Hey..I just came acrossed this..and thought I would share Incase anyone else is haveing Elec. Motor questions Like I was.

--------------------------------------------------------------------------------------------------------
KV Rating

KV rating is referred to the RPM of the brushless motor per volt. This rating is determined without load. If you're wondering what "load" is referring to, its if there is weight, or a load, that the motor is pushing/pulling/moving. If it does have weight attached to it, obviously the RPM will be different.

Here is a very general KV Rating for Brushless Motors.

Micro size: 4000 low 160000 high
1/18th: 3000 low 7800 high
1/10th: 2000 low 6000 high
1/8th: 1050 low 2000 high
1/5th: 700 low 900 high

You take the KV rating of the motor, and you multiply it by the voltage of the battery to get the total RPM.
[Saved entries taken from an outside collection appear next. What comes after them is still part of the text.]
theorem State.msix_keeps {m : Bool} {a s : State} (h : Keeps m a s) (v : Nat) : Keeps m a (s.msix v) := by
  unfold State.msix
  repeat' first | exact h | exact State.emit_keeps h _ | exact h.upd rfl rfl rfl | split

theorem State.globalIrq_keeps {m : Bool} {a s : State} (h : Keeps m a s) (en : GlbF) : Keeps m a (s.globalIrq en) := by
  unfold State.globalIrq
  split
  · exact State.msix_keeps h _
  · exact h

/-! ### Mailbox posts (R433, R435) -/

theorem posts_le {s : State} (h : s.Sound) (p : Nat) : (s.posts p).length ≤ 32 := by
  have hq := h.posts
  unfold State.posts
  generalize s.mbx.queues = l at hq
  induction l with
  | nil => simp [Store.get]
  | cons e l ih =>
    obtain ⟨k, v⟩ := e
    simp only [Store.get]
    split
    · exact hq (k, v) (List.mem_cons_self ..)
    · exact ih fun q hm => hq q (List.mem_cons_of_mem _ hm)

/-- A mailbox whose queues hold at most 32 posts each. -/
theorem Keeps.mbx {m : Bool} {a s : State} (h : Keeps m a s) {x : Mbx} (hq : s.Sound → ∀ q ∈ x.queues, q.2.length ≤ 32) :
    Keeps m a { s with mbx := x } :=
  ⟨h.hw, h.fuses, h.pending, h.out, h.free, fun g =>
    ⟨(h.sound g).bytes, (h.sound g).regs, hq (h.sound g), (h.sound g).report⟩, h.bytes⟩

theorem State.enqueue_keeps {m : Bool} {a s : State} (h : Keeps m a s) (p kind unit : Nat) (data : List Nat)
    (hl : (s.posts p).length < 32) : Keeps m a (s.enqueue p kind unit data) := by
  unfold State.enqueue
  extract_lets tok post x x' t
  have ht : Keeps m a t := by
    refine h.mbx fun g q hq => ?_
    rcases Store.mem_set hq with ⟨rfl, -⟩ | hq
    · simp only [List.length_append, List.length_singleton]; omega
    · exact g.posts q hq
  split
  · exact State.msix_keeps ht _
  · exact ht

theorem State.post_keeps {m : Bool} {a s : State} (h : Keeps m a s) (kind unit : Nat) (data : List Nat) : Keeps m a (s.post kind unit data) := by
  unfold State.post
  extract_lets x wait
  have hw : Keeps m a wait := h.upd rfl rfl rfl
  repeat' first | exact h | exact hw | exact State.count_keeps h .. | exact State.enqueue_keeps h _ _ _ _ (by assumption) | split

theorem State.closeDecision_keeps {m : Bool} {a s : State} (h : Keeps m a s) (kind unit : Nat) : Keeps m a (s.closeDecision kind unit) :=
  h.upd rfl rfl rfl

theorem State.closeTakeover_keeps {m : Bool} {a s : State} (h : Keeps m a s) (k b : Nat) : Keeps m a (s.closeTakeover k b) := h.upd rfl rfl rfl

theorem State.drainWaiting_keeps {m : Bool} {a s : State} (h : Keeps m a s) : Keeps m a s.drainWaiting := by
  unfold State.drainWaiting
  refine h.foldl fun t w ht => ?_
  split
  · exact ht
  · split
    · next hl =>
      refine State.enqueue_keeps ?_ _ _ _ _ hl
      exact ht.upd rfl rfl rfl
    · exact ht

/-! ### The rest of the named operations -/

theorem State.report_keeps {m : Bool} {a s : State} (h : Keeps m a s) (e : Entry) : Keeps m a (s.report e) := by
  unfold State.report
  split
  · next hl =>
    exact ⟨h.hw, h.fuses, h.pending, h.out, h.free, fun g =>
      ⟨(h.sound g).bytes, (h.sound g).regs, (h.sound g).posts, by simpa using hl⟩, h.bytes⟩
  · exact State.count_keeps h ..

theorem State.setChan_keeps {m : Bool} {a s : State} (h : Keeps m a s) (n : Nat) (x : Chan) : Keeps m a (s.setChan n x) := h.upd rfl rfl rfl
theorem State.setCtx_keeps {m : Bool} {a s : State} (h : Keeps m a s) (n : Nat) (x : Ctx) : Keeps m a (s.setCtx n x) := h.upd rfl rfl rfl
theorem State.setBand_keeps {m : Bool} {a s : State} (h : Keeps m a s) (n : Nat) (x : Band) : Keeps m a (s.setBand n x) := h.upd rfl rfl rfl
theorem State.setLane_keeps {m : Bool} {a s : State} (h : Keeps m a s) (n : Nat) (x : Lane) : Keeps m a (s.setLane n x) := h.upd rfl rfl rfl
theorem State.setJob_keeps {m : Bool} {a s : State} (h : Keeps m a s) (n : Nat) (x : Job) : Keeps m a (s.setJob n x) := h.upd rfl rfl rfl
theorem State.setAxis_keeps {m : Bool} {a s : State} (h : Keeps m a s) (n : Nat) (x : Axis) : Keeps m a (s.setAxis n x) := h.upd rfl rfl rfl
theorem State.setSlot_keeps {m : Bool} {a s : State} (h : Keeps m a s) (n : Nat) (x : Slot) : Keeps m a (s.setSlot n x) := h.upd rfl rfl rfl
theorem State.setHeater_keeps {m : Bool} {a s : State} (h : Keeps m a s) (n : Nat) (x : Heater) : Keeps m a (s.setHeater n x) := h.upd rfl rfl rfl
theorem State.setStn_keeps {m : Bool} {a s : State} (h : Keeps m a s) (n : Nat) (x : Stn) : Keeps m a (s.setStn n x) := h.upd rfl rfl rfl
theorem State.setLnk_keeps {m : Bool} {a s : State} (h : Keeps m a s) (n : Nat) (x : Lnk) : Keeps m a (s.setLnk n x) := h.upd rfl rfl rfl

theorem State.deny_keeps {m : Bool} {a s : State} (h : Keeps m a s) : Keeps m a s.deny := State.globalIrq_keeps (State.ev_keeps h ..) _
theorem State.isoAccess_keeps {m : Bool} {a s : State} (h : Keeps m a s) : Keeps m a s.isoAccess := State.globalIrq_keeps (State.ev_keeps h ..) _

theorem State.hostWrite_keeps {m : Bool} {a s : State} (h : Keeps m a s) (b : Block) (k : Nat) (f : State → State)
    (hf : ∀ t, Keeps m a t → Keeps m a (f t)) : Keeps m a (s.hostWrite b k f) := by
  unfold State.hostWrite
  split
  · exact h
  · extract_lets shut t
    have ht : Keeps m a t := Keeps.ite (State.deny_keeps h) h
    repeat' first | exact ht | exact State.isoAccess_keeps ht | exact hf _ ht | split

theorem State.referenceCycle_keeps {m : Bool} {a s : State} (h : Keeps m a s) : Keeps m a s.referenceCycle := by
  unfold State.referenceCycle
  split
  · exact h.upd rfl rfl rfl
  · exact h

theorem State.setBytes_keeps {a s : State} (h : Keeps false a s) (x : Nat) (l : List Byte) : Keeps false a (s.setBytes x l) :=
  ⟨h.hw, h.fuses, h.pending, h.out, h.free, fun g =>
    ⟨Memory.write_wf (h.sound g).bytes _ _, (h.sound g).regs, (h.sound g).posts, (h.sound g).report⟩, fun e => nomatch e⟩

end Sys2Proof.Machine
end

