theorem State.setPosition_keeps {b₀ : Bool} {a₀ s : State} (h : Keeps b₀ a₀ s) (k : Nat) (p : Int) : Keeps b₀ a₀ (State.setPosition s k p) := by
  unfold State.setPosition
  repeat' first
    | with_reducible assumption | intro _
    | (extract_lets +onlyGivenNames u₀; first | (refine Keeps.cut (m := b₀) (a := a₀) (s := u₀) ?_ fun _ => ?_ <;> [(unfold u₀; clear u₀); ((try clear_value u₀); revert u₀; intro _ _)]) | (revert u₀; intro _))
    | with_reducible apply State.wrS_keeps | with_reducible apply State.setActpos_keeps
    | with_reducible apply State.setAxis_keeps | (with_reducible refine Keeps.upd ?_ ?_ ?_ ?_ <;> [assumption; rfl; rfl; rfl])

theorem encoderCount_keeps {b₀ : Bool} {a₀ s : State} (h : Keeps b₀ a₀ s) (k : Nat) (forward : Bool) : Keeps b₀ a₀ (encoderCount k forward s) := by
  unfold encoderCount
  repeat' first
    | with_reducible assumption | intro _
    | (extract_lets +onlyGivenNames u₀; first | (refine Keeps.cut (m := b₀) (a := a₀) (s := u₀) ?_ fun _ => ?_ <;> [(unfold u₀; clear u₀); ((try clear_value u₀); revert u₀; intro _ _)]) | (refine Keeps.cut (m := b₀) (a := a₀) (s := u₀.2) ?_ fun _ => ?_ <;> [(unfold u₀; clear u₀); ((try clear_value u₀); revert u₀; intro _ _)]) | (revert u₀; intro _))
    | with_reducible apply State.setAxis_keeps | with_reducible apply State.setActpos_keeps
    | with_reducible apply Keeps.ite | with_reducible apply Keeps.iteSnd | split | (clear_value *; split)
    | (with_reducible refine Keeps.upd ?_ ?_ ?_ ?_ <;> [assumption; rfl; rfl; rfl])

theorem encoderError_keeps {b₀ : Bool} {a₀ s : State} (h : Keeps b₀ a₀ s) (k : Nat) : Keeps b₀ a₀ (encoderError k s) := by
  unfold encoderError
  repeat' first
    | with_reducible assumption | intro _ | with_reducible apply State.ev_keeps
    | with_reducible apply State.count_keeps | with_reducible apply Keeps.ite | split | (clear_value *; split)
    | (with_reducible refine Keeps.upd ?_ ?_ ?_ ?_ <;> [assumption; rfl; rfl; rfl])

theorem execEncoderError_keeps {b₀ : Bool} {a₀ s : State} (h : Keeps b₀ a₀ s) (k : Nat) {t₀ : State} (e : execEncoderError k s = .next t₀) : Keeps b₀ a₀ t₀ := by
  unfold execEncoderError at e
  obtain ⟨-, rfl⟩ := guardWF_next e
  repeat' first
    | with_reducible assumption | intro _ | with_reducible apply encoderError_keeps

theorem State.putStep_keeps {b₀ : Bool} {a₀ s : State} (h : Keeps b₀ a₀ s) (k : Nat) (up : Bool) : Keeps b₀ a₀ (State.putStep s k up) := by
  unfold State.putStep
  repeat' first
    | with_reducible assumption | intro _
    | (extract_lets +onlyGivenNames u₀; first | (refine Keeps.cut (m := b₀) (a := a₀) (s := u₀) ?_ fun _ => ?_ <;> [(unfold u₀; clear u₀); ((try clear_value u₀); revert u₀; intro _ _)]) | (revert u₀; intro _))
    | with_reducible apply State.setAxis_keeps | with_reducible apply State.emit_keeps
    | with_reducible apply Keeps.ite | split | (clear_value *; split)
    | (with_reducible refine Keeps.upd ?_ ?_ ?_ ?_ <;> [assumption; rfl; rfl; rfl])

theorem State.emitStep_keeps {b₀ : Bool} {a₀ s : State} (h : Keeps b₀ a₀ s) (k : Nat) (up : Bool) : Keeps b₀ a₀ (State.emitStep s k up) := by
  unfold State.emitStep
  repeat' first
    | with_reducible assumption | intro _
    | (extract_lets +onlyGivenNames u₀; first | (refine Keeps.cut (m := b₀) (a := a₀) (s := u₀) ?_ fun _ => ?_ <;> [(unfold u₀; clear u₀); ((try clear_value u₀); revert u₀; intro _ _)]) | (revert u₀; intro _))
    | with_reducible apply State.ev_keeps | with_reducible apply State.putStep_keeps
    | with_reducible apply State.setAxis_keeps | with_reducible apply State.wrS_keeps
    | with_reducible apply Keeps.ite | split | (clear_value *; split)
    | (with_reducible refine Keeps.upd ?_ ?_ ?_ ?_ <;> [assumption; rfl; rfl; rfl])

theorem clockAxis_keeps {b₀ : Bool} {a₀ s : State} (h : Keeps b₀ a₀ s) (k : Nat) : Keeps b₀ a₀ (clockAxis k s) := by
  unfold clockAxis
  repeat' first
    | with_reducible assumption | intro _
    | (extract_lets +onlyGivenNames u₀; first | (refine Keeps.cut (m := b₀) (a := a₀) (s := u₀) ?_ fun _ => ?_ <;> [(unfold u₀; clear u₀); ((try clear_value u₀); revert u₀; intro _ _)]) | (revert u₀; intro _))
    | with_reducible apply State.setAxis_keeps | with_reducible apply State.ev_keeps
    | with_reducible apply State.wrS_keeps | with_reducible apply State.count_keeps
    | with_reducible apply State.emitStep_keeps | with_reducible apply Keeps.ite | split | (clear_value *; split)
    | (with_reducible refine Keeps.upd ?_ ?_ ?_ ?_ <;> [assumption; rfl; rfl; rfl])

theorem clockAxes_keeps {b₀ : Bool} {a₀ s : State} (h : Keeps b₀ a₀ s) : Keeps b₀ a₀ (clockAxes s) := by
  unfold clockAxes
  repeat' first
    | with_reducible assumption | intro _ | with_reducible apply clockAxis_keeps | with_reducible apply Keeps.foldl
    | with_reducible apply Keeps.foldlSnd | with_reducible apply Keeps.foldlFst
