theorem supplyFault_keeps {a₀ s : State} (h : Keeps false a₀ s) (r : Nat) : Keeps false a₀ (supplyFault r s) := by
  unfold supplyFault
  repeat' first
    | with_reducible assumption | intro _
    | (extract_lets +onlyGivenNames u₀; first | (refine Keeps.cut (m := false) (a := a₀) (s := u₀) ?_ fun _ => ?_ <;> [(unfold u₀; clear u₀); ((try clear_value u₀); revert u₀; intro _ _)]) | (revert u₀; intro _))
    | with_reducible apply State.logFail_keeps | with_reducible apply State.releaseOutputs_keeps
    | with_reducible apply State.extDown_keeps | with_reducible apply State.setPwr_keeps
    | with_reducible apply State.railsDown_keeps | with_reducible apply Keeps.ite | split | (clear_value *; split)
    | (with_reducible refine Keeps.upd ?_ ?_ ?_ ?_ <;> [assumption; rfl; rfl; rfl])

theorem execSupplyFault_keeps {a₀ s : State} (h : Keeps false a₀ s) (r : Nat) {t₀ : State} (e : execSupplyFault r s = .next t₀) : Keeps false a₀ t₀ := by
  unfold execSupplyFault at e
  obtain ⟨-, rfl⟩ := guardWF_next e
  repeat' first
    | with_reducible assumption | intro _ | with_reducible apply supplyFault_keeps

theorem inputCollapse_keeps {a₀ s : State} (h : Keeps false a₀ s) (mv : Nat) : Keeps false a₀ (inputCollapse mv s) := by
  unfold inputCollapse
  repeat' first
    | with_reducible assumption | intro _
    | (extract_lets +onlyGivenNames u₀; first | (refine Keeps.cut (m := false) (a := a₀) (s := u₀) ?_ fun _ => ?_ <;> [(unfold u₀; clear u₀); ((try clear_value u₀); revert u₀; intro _ _)]) | (revert u₀; intro _))
    | with_reducible apply State.railsDown_keeps | with_reducible apply State.releaseOutputs_keeps
    | with_reducible apply State.ldenLow_keeps | with_reducible apply State.logFail_keeps
    | with_reducible apply State.setGate_keeps | with_reducible apply State.toE_keeps
    | with_reducible apply State.wr_keeps | with_reducible apply State.setPwr_keeps
    | with_reducible apply State.clr_keeps | with_reducible apply State.railOff_keeps
    | with_reducible apply State.closeKinds_keeps | with_reducible apply Keeps.foldl
    | with_reducible apply Keeps.foldlSnd | with_reducible apply Keeps.foldlFst | with_reducible apply Keeps.ite
    | split | (clear_value *; split) | (with_reducible refine Keeps.upd ?_ ?_ ?_ ?_ <;> [assumption; rfl; rfl; rfl])

theorem execInputCollapse_keeps {a₀ s : State} (h : Keeps false a₀ s) (mv : Nat) {t₀ : State} (e : execInputCollapse mv s = .next t₀) : Keeps false a₀ t₀ := by
  unfold execInputCollapse at e
  obtain ⟨-, rfl⟩ := guardWF_next e
  repeat' first
    | with_reducible assumption | intro _ | with_reducible apply inputCollapse_keeps

theorem railWindowChange_keeps {b₀ : Bool} {a₀ s : State} (h : Keeps b₀ a₀ s) (w : WindowId) (good : Bool) : Keeps b₀ a₀ (railWindowChange w good s) := by
  unfold railWindowChange
  repeat' first
    | with_reducible assumption | intro _
    | (extract_lets +onlyGivenNames u₀; first | (refine Keeps.cut (m := b₀) (a := a₀) (s := u₀) ?_ fun _ => ?_ <;> [(unfold u₀; clear u₀); ((try clear_value u₀); revert u₀; intro _ _)]) | (revert u₀; intro _))
    | with_reducible apply State.setBit_keeps | with_reducible apply State.rcount_keeps | with_reducible apply Keeps.ite | split
    | (clear_value *; split) | (with_reducible refine Keeps.upd ?_ ?_ ?_ ?_ <;> [assumption; rfl; rfl; rfl])

theorem execRailWindowChange_keeps {b₀ : Bool} {a₀ s : State} (h : Keeps b₀ a₀ s) (w : WindowId) (good : Bool) {t₀ : State} (e : execRailWindowChange w good s = .next t₀) : Keeps b₀ a₀ t₀ := by
  unfold execRailWindowChange at e
  obtain ⟨-, rfl⟩ := guardWF_next e
  repeat' first
    | with_reducible assumption | intro _ | with_reducible apply railWindowChange_keeps
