-- ==== Sys2Proof/Laws/KeepsPasses.lean ====
section
/-! SUPPORT. Every operation of Machine/Passes.lean keeps what `Keeps` says. -/

namespace Sys2Proof.Machine

open Sys2Proof

set_option linter.unusedTactic false

set_option linter.unreachableTactic false

theorem Pass.foldl_keeps {b₀ : Bool} {a : State} {α : Type} {f : Pass → α → Pass} {l : List α} {p : Pass} (h : Keeps b₀ a p.st)
    (hf : ∀ q x, Keeps b₀ a q.st → Keeps b₀ a (f q x).st) : Keeps b₀ a (l.foldl f p).st := by
  induction l generalizing p with
  | nil => exact h
  | cons x l ih => exact ih (hf _ _ h)

theorem Pass.foldlFst_keeps {b₀ : Bool} {a : State} {α β : Type} {f : Pass × β → α → Pass × β} {l : List α} {p : Pass × β}
    (h : Keeps b₀ a p.1.st) (hf : ∀ q x, Keeps b₀ a q.1.st → Keeps b₀ a (f q x).1.st) : Keeps b₀ a (l.foldl f p).1.st := by
  induction l generalizing p with
  | nil => exact h
  | cons x l ih => exact ih (hf _ _ h)

theorem Pass.iterate_keeps {b₀ : Bool} {a : State} {f : Pass → Pass} {n : Nat} {p : Pass} (h : Keeps b₀ a p.st)
    (hf : ∀ q, Keeps b₀ a q.st → Keeps b₀ a (f q).st) : Keeps b₀ a (Nat.iterate f n p).st := by
  induction n generalizing p with
  | zero => exact h
  | succ n ih => exact ih (hf _ h)

theorem State.putKey_keeps {b₀ : Bool} {a₀ s : State} (h : Keeps b₀ a₀ s) (k : FKey) (v : Nat) : Keeps b₀ a₀ (State.putKey s k v) := by
  unfold State.putKey
  repeat' first
    | with_reducible assumption | intro _
    | (extract_lets +onlyGivenNames u₀; first | (refine Keeps.cut (m := b₀) (a := a₀) (s := u₀) ?_ fun _ => ?_ <;> [(unfold u₀; clear u₀); ((try clear_value u₀); revert u₀; intro _ _)]) | (revert u₀; intro _))
    | with_reducible apply State.wr_keeps | split | (clear_value *; split)
    | (with_reducible refine Keeps.upd ?_ ?_ ?_ ?_ <;> [assumption; rfl; rfl; rfl])

theorem Pass.disable_keeps {b₀ : Bool} {a₀ : State} {p : Pass} (h : Keeps b₀ a₀ p.st) (f : Feat) (e : Entry) : Keeps b₀ a₀ (Pass.disable p f e).st := by
  unfold Pass.disable
  repeat' first
    | with_reducible assumption | intro _
    | (extract_lets +onlyGivenNames u₀; first | (refine Keeps.cut (m := b₀) (a := a₀) (s := u₀) ?_ fun _ => ?_ <;> [(unfold u₀; clear u₀); ((try clear_value u₀); revert u₀; intro _ _)]) | (refine Keeps.cut (m := b₀) (a := a₀) (s := u₀.st) ?_ fun _ => ?_ <;> [(unfold u₀; clear u₀); ((try clear_value u₀); revert u₀; intro _ _)]) | (revert u₀; intro _))
    | with_reducible apply State.report_keeps | with_reducible apply Keeps.ite | split | (clear_value *; split)
    | (with_reducible refine Keeps.upd ?_ ?_ ?_ ?_ <;> [assumption; rfl; rfl; rfl]) | dsimp only

theorem Pass.note_keeps {b₀ : Bool} {a₀ : State} {p : Pass} (h : Keeps b₀ a₀ p.st) (e : Entry) : Keeps b₀ a₀ (Pass.note p e).st := by
  unfold Pass.note
  repeat' first
    | with_reducible assumption | intro _
    | (extract_lets +onlyGivenNames u₀; first | (refine Keeps.cut (m := b₀) (a := a₀) (s := u₀) ?_ fun _ => ?_ <;> [(unfold u₀; clear u₀); ((try clear_value u₀); revert u₀; intro _ _)]) | (refine Keeps.cut (m := b₀) (a := a₀) (s := u₀.st) ?_ fun _ => ?_ <;> [(unfold u₀; clear u₀); ((try clear_value u₀); revert u₀; intro _ _)]) | (revert u₀; intro _))
    | with_reducible apply State.report_keeps | (with_reducible refine Keeps.upd ?_ ?_ ?_ ?_ <;> [assumption; rfl; rfl; rfl])
    | dsimp only

theorem Pass.requireOnce_keeps {b₀ : Bool} {a₀ : State} {p : Pass} (h : Keeps b₀ a₀ p.st) (origin : Nat) : Keeps b₀ a₀ (Pass.requireOnce p origin).st := by
  unfold Pass.requireOnce
  repeat' first
    | with_reducible assumption | intro _ | with_reducible apply Pass.disable_keeps | with_reducible apply Keeps.foldl
    | with_reducible apply Keeps.foldlSnd | with_reducible apply Keeps.foldlFst | with_reducible apply Keeps.ite | split
    | (clear_value *; split) | with_reducible apply Pass.foldl_keeps | with_reducible apply Pass.foldlFst_keeps | dsimp only

theorem Pass.propagate_keeps {b₀ : Bool} {a₀ : State} {p : Pass} (h : Keeps b₀ a₀ p.st) (origin : Nat) : Keeps b₀ a₀ (Pass.propagate p origin).st := by
  unfold Pass.propagate
  repeat' first
    | with_reducible assumption | intro _ | with_reducible apply Pass.requireOnce_keeps | with_reducible apply Keeps.iterate
    | with_reducible apply Pass.iterate_keeps | dsimp only

theorem Pass.skipSections_keeps {b₀ : Bool} {a₀ : State} {p : Pass} (h : Keeps b₀ a₀ p.st) : Keeps b₀ a₀ (Pass.skipSections p).st := by
  unfold Pass.skipSections
  repeat' first
    | with_reducible assumption | intro _
    | (extract_lets +onlyGivenNames u₀; first | (refine Keeps.cut (m := b₀) (a := a₀) (s := u₀) ?_ fun _ => ?_ <;> [(unfold u₀; clear u₀); ((try clear_value u₀); revert u₀; intro _ _)]) | (refine Keeps.cut (m := b₀) (a := a₀) (s := u₀.st) ?_ fun _ => ?_ <;> [(unfold u₀; clear u₀); ((try clear_value u₀); revert u₀; intro _ _)]) | (revert u₀; intro _))
    | with_reducible apply State.report_keeps | with_reducible apply Keeps.foldl | with_reducible apply Keeps.foldlSnd
    | with_reducible apply Keeps.foldlFst | with_reducible apply Keeps.ite | split | (clear_value *; split)
    | (with_reducible refine Keeps.upd ?_ ?_ ?_ ?_ <;> [assumption; rfl; rfl; rfl]) | with_reducible apply Pass.foldl_keeps
    | with_reducible apply Pass.foldlFst_keeps | dsimp only

theorem Pass.require_keeps {b₀ : Bool} {a₀ : State} {p : Pass} (h : Keeps b₀ a₀ p.st) (x : Sect) (i : Nat) (c : ImgClaim) : Keeps b₀ a₀ (Pass.require p x i c).st := by
  unfold Pass.require
  repeat' first
    | with_reducible assumption | intro _
    | (extract_lets +onlyGivenNames u₀; first | (refine Keeps.cut (m := b₀) (a := a₀) (s := u₀) ?_ fun _ => ?_ <;> [(unfold u₀; clear u₀); ((try clear_value u₀); revert u₀; intro _ _)]) | (refine Keeps.cut (m := b₀) (a := a₀) (s := u₀.st) ?_ fun _ => ?_ <;> [(unfold u₀; clear u₀); ((try clear_value u₀); revert u₀; intro _ _)]) | (revert u₀; intro _))
    | with_reducible apply State.take_keeps | with_reducible apply Pass.disable_keeps | with_reducible apply Keeps.ite | split
    | (clear_value *; split) | (with_reducible refine Keeps.upd ?_ ?_ ?_ ?_ <;> [assumption; rfl; rfl; rfl]) | dsimp only

theorem Pass.claim_keeps {b₀ : Bool} {a₀ : State} {p : Pass} (h : Keeps b₀ a₀ p.st) (x : Sect) (c : ImgClaim) : Keeps b₀ a₀ (Pass.claim p x c).st := by
  unfold Pass.claim
  repeat' first
    | dsimp only | with_reducible assumption | intro _
    | (extract_lets +onlyGivenNames u₀; first | (refine Keeps.cut (m := b₀) (a := a₀) (s := u₀) ?_ fun _ => ?_ <;> [(unfold u₀; clear u₀); ((try clear_value u₀); revert u₀; intro _ _)]) | (revert u₀; intro _))
    | with_reducible apply Pass.disable_keeps | with_reducible apply Keeps.ite | split | (clear_value *; split)
    | (with_reducible refine Keeps.upd ?_ ?_ ?_ ?_ <;> [assumption; rfl; rfl; rfl])

theorem Pass.one_keeps {b₀ : Bool} {a₀ : State} {p : Pass} (h : Keeps b₀ a₀ p.st) : Keeps b₀ a₀ (Pass.one p).st := by
  unfold Pass.one
  repeat' first
    | with_reducible assumption | intro _
    | (extract_lets +onlyGivenNames u₀; first | (refine Keeps.cut (m := b₀) (a := a₀) (s := u₀) ?_ fun _ => ?_ <;> [(unfold u₀; clear u₀); ((try clear_value u₀); revert u₀; intro _ _)]) | (refine Keeps.cut (m := b₀) (a := a₀) (s := u₀.st) ?_ fun _ => ?_ <;> [(unfold u₀; clear u₀); ((try clear_value u₀); revert u₀; intro _ _)]) | (revert u₀; intro _))
    | with_reducible apply Pass.skipSections_keeps | with_reducible apply Pass.require_keeps
    | with_reducible apply Pass.claim_keeps | with_reducible apply Pass.propagate_keeps | with_reducible apply Keeps.foldl
    | with_reducible apply Keeps.foldlSnd | with_reducible apply Keeps.foldlFst | with_reducible apply Keeps.ite | split
    | (clear_value *; split) | with_reducible apply Pass.foldl_keeps | with_reducible apply Pass.foldlFst_keeps | dsimp only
For Example: A Brushless Motor with a KV Rating of 3500 and you're using a LiPo battery that has 11.1 V, the equation will look something like this:

3500 (KV) x 11.1 (V) = 38,850 RPM.

Another thing you should understand about the KV is that the higher the KV rating, the faster the motor will be, but it will have less torque. The lower the KV rating, the higher the torque. So what does that mean? High KV = High Top Speed but Low Acceleration. Low KV = Low Top Speed but High Acceleration.

Watts/Amps/Current

Watts are the power rating of your brushless motor. Every 100 Watts = 1lb of weight movement. In other words, 100 Watts can move 1 pound. You find the Watts by multiplying the AMps with the Battery Voltage. Usually you can find the Watt, Amp, and Current rating of the brushless motor on the Spec Sheet or User Manual that comes with the motors. Most of the times, they will show it on the box as well, since this is all important information when buying your motor.

This bit of information is extremely important for aircrafts. Planes, helicopters, quadcopters are all weight dependent. If a motor does not have produce enough Watts to move the weight, then there is no way that the aircraft can fly. So remember to keep this in mind when you buy your motor.